- **TASK GOAL**
Once the line with "theorem test_decode_sws : decode" is found in the entries below, print it and each following line exactly, stopping after the line with "theorem test_decode_bgtz : decode"; print nothing else.
*** SUPPLIED INFORMATION ***
-- ==== Sys2Proof/Tests/Slice0.lean ====
section
/-! SUPPORT. The model's own tests. Expected results come from the spec: words written from the encoding tables
(R112, R116, R117), the vectors of 95_test_vectors.md section 2, and the tables of the rules. Each `witness_<Name>` shows a
concrete state and operands that meet the hypotheses of the statement `Obligations.<Name>`, one for each clause. -/

namespace Sys2Proof.Machine.Tests

open Sys2Proof Sys2Proof.Machine

/-! ### Well-formedness: for each form and field, a term with a field of the wrong file is refused (R117) -/

theorem test_wf_rrr_dst : (Instr.add 35 1 2).wellFormed = false := by decide
theorem test_wf_rrr_src1 : (Instr.mult 3 33 2).wellFormed = false := by decide
theorem test_wf_rrr_src2 : (Instr.div 3 1 32).wellFormed = false := by decide
theorem test_wf_rri_dst : (Instr.addi 63 1 5).wellFormed = false := by decide
theorem test_wf_rri_src1 : (Instr.andi 3 32 5).wellFormed = false := by decide
theorem test_wf_fff_dst : (Instr.adds 31 33 34).wellFormed = false := by decide
theorem test_wf_fff_src1 : (Instr.mults 35 1 34).wellFormed = false := by decide
theorem test_wf_fff_src2 : (Instr.divs 35 33 0).wellFormed = false := by decide
theorem test_wf_lw_dst : (Instr.lw 32 1 0).wellFormed = false := by decide
theorem test_wf_lw_base : (Instr.lw 1 32 0).wellFormed = false := by decide
theorem test_wf_lws_dst : (Instr.lws 1 1 0).wellFormed = false := by decide
theorem test_wf_lws_base : (Instr.lws 33 33 0).wellFormed = false := by decide
theorem test_wf_sw_base : (Instr.sw 33 1 0).wellFormed = false := by decide
theorem test_wf_sw_data : (Instr.sw 1 33 0).wellFormed = false := by decide
theorem test_wf_sws_base : (Instr.sws 33 33 0).wellFormed = false := by decide
theorem test_wf_sws_data : (Instr.sws 1 1 0).wellFormed = false := by decide
theorem test_wf_branch : (Instr.bgez 32 8).wellFormed = false := by decide
theorem test_wf_accepts : (Instr.sws 31 63 0xFFFFFFFF).wellFormed = true := by decide

/-! ### Decoding: one word per row, its fields put together from R112, R116 and R117 -/

theorem test_decode_add : decode 0x0000000000344100 = .ok (.add 3 1 17) := by decide
theorem test_decode_sub : decode 0x0000000000A70601 = .ok (.sub 10 6 28) := by decide
theorem test_decode_xor : decode 0x000000000111CB02 = .ok (.xor 17 11 7) := by decide
theorem test_decode_and : decode 0x0000000001849003 = .ok (.and 24 16 18) := by decide
theorem test_decode_mult : decode 0x0000000001F75504 = .ok (.mult 31 21 29) := by decide
theorem test_decode_div : decode 0x0000000000621A05 = .ok (.div 6 26 8) := by decide
theorem test_decode_addi : decode 0x8606060600D01F06 = .ok (.addi 13 31 0x86060606) := by decide
theorem test_decode_subi : decode 0x8707070701400407 = .ok (.subi 20 4 0x87070707) := by decide
theorem test_decode_xori : decode 0x8808080801B00908 = .ok (.xori 27 9 0x88080808) := by decide
theorem test_decode_andi : decode 0x8909090900200E09 = .ok (.andi 2 14 0x89090909) := by decide
theorem test_decode_adds : decode 0x00000000029FF30A = .ok (.adds 41 51 63) := by decide
theorem test_decode_subs : decode 0x00000000030AB80B = .ok (.subs 48 56 42) := by decide
theorem test_decode_mults : decode 0x00000000037D7D0C = .ok (.mults 55 61 53) := by decide
theorem test_decode_divs : decode 0x0000000003E8220D = .ok (.divs 62 34 32) := by decide
theorem test_decode_lw : decode 0x8E0E0E0E0050070E = .ok (.lw 5 7 0x8e0e0e0e) := by decide
theorem test_decode_lws : decode 0x8F0F0F0F02C00C0F = .ok (.lws 44 12 0x8f0f0f0f) := by decide
theorem test_decode_sw : decode 0x9010101000005110 = .ok (.sw 17 1 0x90101010) := by decide
theorem test_decode_sws : decode 0x91111111000B1611 = .ok (.sws 22 44 0x91111111) := by decide
theorem test_decode_beqz : decode 0x9212121200001B12 = .ok (.beqz 27 0x92121212) := by decide
theorem test_decode_bnez : decode 0x9313131300000013 = .ok (.bnez 0 0x93131313) := by decide
theorem test_decode_bltz : decode 0x9414141400000514 = .ok (.bltz 5 0x94141414) := by decide
theorem test_decode_bgtz : decode 0x9515151500000A15 = .ok (.bgtz 10 0x95151515) := by decide
theorem test_decode_blez : decode 0x9616161600000F16 = .ok (.blez 15 0x96161616) := by decide
theorem test_decode_bgez : decode 0x9717171700001417 = .ok (.bgez 20 0x97171717) := by decide
theorem test_decode_jump : decode 0x9818181800000018 = .ok (.jump 0x98181818) := by decide
theorem test_decode_eop : decode 0x0000000000000019 = .ok (.eop) := by decide

/-! ### Refused words (R115, R117, R123, R124) -/

theorem test_decode_reserved_code : decode 0x000000000000001A = .error .unknownOpcode := by decide
theorem test_decode_last_reserved_code : decode 0xFFFFFFFFFFFFFFFF = .error .unknownOpcode := by decide
theorem test_decode_reserved_low : decode 0x0000000000308120 = .error .badOperand := by decide
theorem test_decode_reserved_high : decode 0x0000000004308100 = .error .badOperand := by decide
theorem test_decode_wrong_file : decode 0x0000000002308100 = .error .badOperand := by decide
theorem test_decode_unused_immediate : decode 0x0000000100308100 = .error .badOperand := by decide
theorem test_decode_unused_src2 : decode 0x0000000100104107 = .error .badOperand := by decide
theorem test_decode_unused_dst : decode 0x0000000800000118 = .error .badOperand := by decide
theorem test_decode_eop_field : decode 0x0000000000000119 = .error .badOperand := by decide

/-- The table's numbering is the packed word's (bit 0 of the record is bit 0 of the row). -/
theorem test_table_word : decodeTableWord 64 0x0000000800090111 = some (.sws 1 36 8) := by decide

/-! ### Small states -/

/-- A busy station at address 0x100, linked to `unit`, with entry 0 as its destination. -/
def servedStation (op : Opcode) (j k : Slot) (imm : Word) (ea : Option Word) : Station :=
  { cls := .int, pc := some 0x100, op := op, j := j, k := k, dest := 0, imm := imm, ea := ea, ready := true,
    executing := true }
*** End of SUPPLIED INFORMATION ***
- **ANSWER BOX**
theorem test_decode_sws : decode 0x91111111000B1611 = .ok (.sws 22 44 0x91111111) := by decide
theorem test_decode_beqz : decode 0x9212121200001B12 = .ok (.beqz 27 0x92121212) := by decide
theorem test_decode_bnez : decode 0x9313131300000013 = .ok (.bnez 0 0x93131313) := by decide
theorem test_decode_bltz : decode 0x9414141400000514 = .ok (.bltz 5 0x94141414) := by decide
theorem test_decode_bgtz : decode 0x9515151500000A15 = .ok (.bgtz 10 0x95151515) := by decide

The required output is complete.